Letter to the Chairman, Senate Committee on Interior and Insular Affairs, on Statehood for Alaska and Hawaii

May 6, 1950

[Released May 6, 1950. Dated May 5, 1950]

My dear Senator O'Mahoney:

I am highly gratified by the thorough and objective consideration which your committee is giving to H.R. 331 and H.R. 49, bills which would enable the territories of Alaska and Hawaii to take their rightful place as members of the Union. As you know, I have long supported the objectives of these important bills which carry out the pledges made to the people of the two territories. I sincerely hope that the Congress, during its present session, will enact legislation granting statehood to Alaska and Hawaii. The need is more urgent today than ever before. By such action, we will not only promote the welfare and development of the two territories, but also greatly strengthen the security of our nation as a whole.

It should not be forgotten that most of our present states achieved statehood at a relatively early period of their development. The stimulus of being admitted as full partners in the Union, and the challenge of managing their own affairs were among the most significant factors contributing to their growth and progress. Very few of our existing states, at the time of their admission to the Union, possessed potential resources, both human and natural, superior to those of Alaska and Hawaii. I am confident that Alaska and Hawaii, like our present states, will grow with statehood and because of statehood.

There is no necessity for me to repeat at this time the arguments for statehood. The many qualified witnesses who have appeared before your committee have, I am sure, presented convincing evidence both as to the need for and the tangible benefits to be derived from statehood. There is, however, one objection made by opponents of H.R. 331 and H.R. 49 which I believe requires further discussion because it goes beyond the question of statehood and raises a fundamental constitutional issue. I am referring to the objection that Alaska and Hawaii as states would be entitled to representation in the Senate of the United States disproportionate to their population.

This argument is not only entirely without merit, but also directly attacks a basic tenet of the constitutional system under which this nation has grown and prospered. Without the provision for equal representation in the Senate of all states, both great and small, regardless of population, there probably would have been no United States. This was one of the great compromises which the Federalist says was a result "not of theory, but of a spirit of amity, and that mutual deference and concession which the peculiarity of our political situation rendered indispensable." There is no justification for denying statehood to Alaska and Hawaii on the basis of an issue which was resolved by the Constitutional Convention in 1787.
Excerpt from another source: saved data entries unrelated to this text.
-- ==== Sys2Proof/Certificates/Slice0/Obligations.lean ====
section
/-!
DEFINITION. The statements about the model, for the provers. Each docstring names the rule it
formalises, or says what it is derived from. Statements about an instruction are for the parameters at
their defaults (R7; log entry 9), each command one step (R30; log entry 7). Where a frame speaks of the
offers, of the input ports or of the sticky record, those fields are the model's own (log entries 3, 1
and 6).
-/

open Sys2Proof Sys2Proof.Machine

/-! ### Encodings -/

/-- Decode and encode agree: every well-formed instruction is read back from its packet, with every
operand at every value (derived from R57 to R61). -/
def Obligations.DecodeEncodeAgree : Prop :=
  ∀ i : Instr, wellFormed i = true → decode (encode i) = .ok i

/-- A serial word has one meaning: what it decodes to is well formed and encodes to that very word, and
exactly the words with tag 7 decode to nothing (derived from R58 to R60, R71). -/
def Obligations.SerialWordHasOneMeaning : Prop :=
  ∀ v : Word,
    (∀ i, decode (.serial v) = .ok i → wellFormed i = true ∧ encode i = .serial v) ∧
    ((∃ i, decode (.serial v) = .ok i) ↔ v.toNat % 8 ≠ 7)

/-- The command word `op * 2^64 + a * 2^32 + b` is decoded by its operation code alone; operands an
operation does not use are ignored, whatever they hold, and a code with no row is refused by name (R57;
codes R61, R70). -/
def Obligations.CommandWordDecoded : Prop :=
  ∀ (op : BitVec 8) (a b : BitVec 32),
    decode (.command (BitVec.ofNat 72 (op.toNat * 2 ^ 64 + a.toNat * 2 ^ 32 + b.toNat))) =
      if op = 0x00 then .ok (.rdw a)
      else if op = 0x01 then .ok (.wrw a b)
      else if op = 0x02 then .ok (.rdf a)
      else if op = 0x03 then .ok (.wrf a b)
      else if op = 0x04 then .ok (.apply6 b)
      else if op = 0x10 then .ok (.writeword b)
      else if op = 0x11 then .ok .writeall
      else if op = 0x12 then .ok .readreg6
      else if op = 0x20 then .ok (.setpfd a b)
      else if op = 0x21 then .ok (.setfreq a)
      else if op = 0x22 then .ok (.power (decide (b.toNat % 2 = 1)))
      else if op = 0x23 then .ok .outen
      else if op = 0x24 then .ok .outdis
      else if op = 0x25 then .ok .getfreq
      else if op = 0x30 then .ok .readadc
      else if op = 0x31 then .ok .readtemp
      else if op = 0x32 then .ok .readvco
      else if op = 0x33 then .ok .readld
      else if op = 0x34 then .ok .readdiag
      else .error (.illegalOpcode op)

/-- A few words written out from the spec's encodings decode to what they stand for: `SETFREQ 2400000`
(R74), `WRF 14, 1`, `SETPFD 10000, 1`, `READDIAG` and `WRITEALL` with unused operands set (file 95), the
readback request (R60), and serial words of registers 0 and 4. -/
def Obligations.DecodedWords : Prop :=
  decodeTableWord 72 0x2100249F0000000000 = some (.setfreq 2400000) ∧
  decodeTableWord 72 0x030000000E00000001 = some (.wrf 14 1) ∧
  decodeTableWord 72 0x200000271000000001 = some (.setpfd 10000 1) ∧
  decodeTableWord 72 0x11DEADBEEF12345678 = some .writeall ∧
  decodeTableWord 72 0x340000000000000000 = some .readdiag ∧
  decodeTableWord 72 0x050000000000000000 = none ∧
  decodeTableWord 32 0x00000006 = some .rbreq ∧
  decodeTableWord 32 0x80780000 = some (.w0 1 240 0) ∧
  decodeTableWord 32 0x00072644 = some (.w4 0 0 0 0 0 0 1 1 1 1 200)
America justly takes pride in its record of fulfilling to the letter its obligations to foreign nations. We should be no less scrupulous in carrying out the promises made to our own citizens in Alaska and Hawaii. The case for statehood rests on both legal and moral grounds.

These are troubled times. I know of few better ways in which we can demonstrate to the world our deep faith in democracy and the principles of self-government than by admitting Alaska and Hawaii to the Union as the forty-ninth and fiftieth states.
Very sincerely yours,

[Honorable Joseph C. O'Mahoney, Chairman, Committee on Interior and Insular Affairs, United States Senate, Washington 25, D.C.]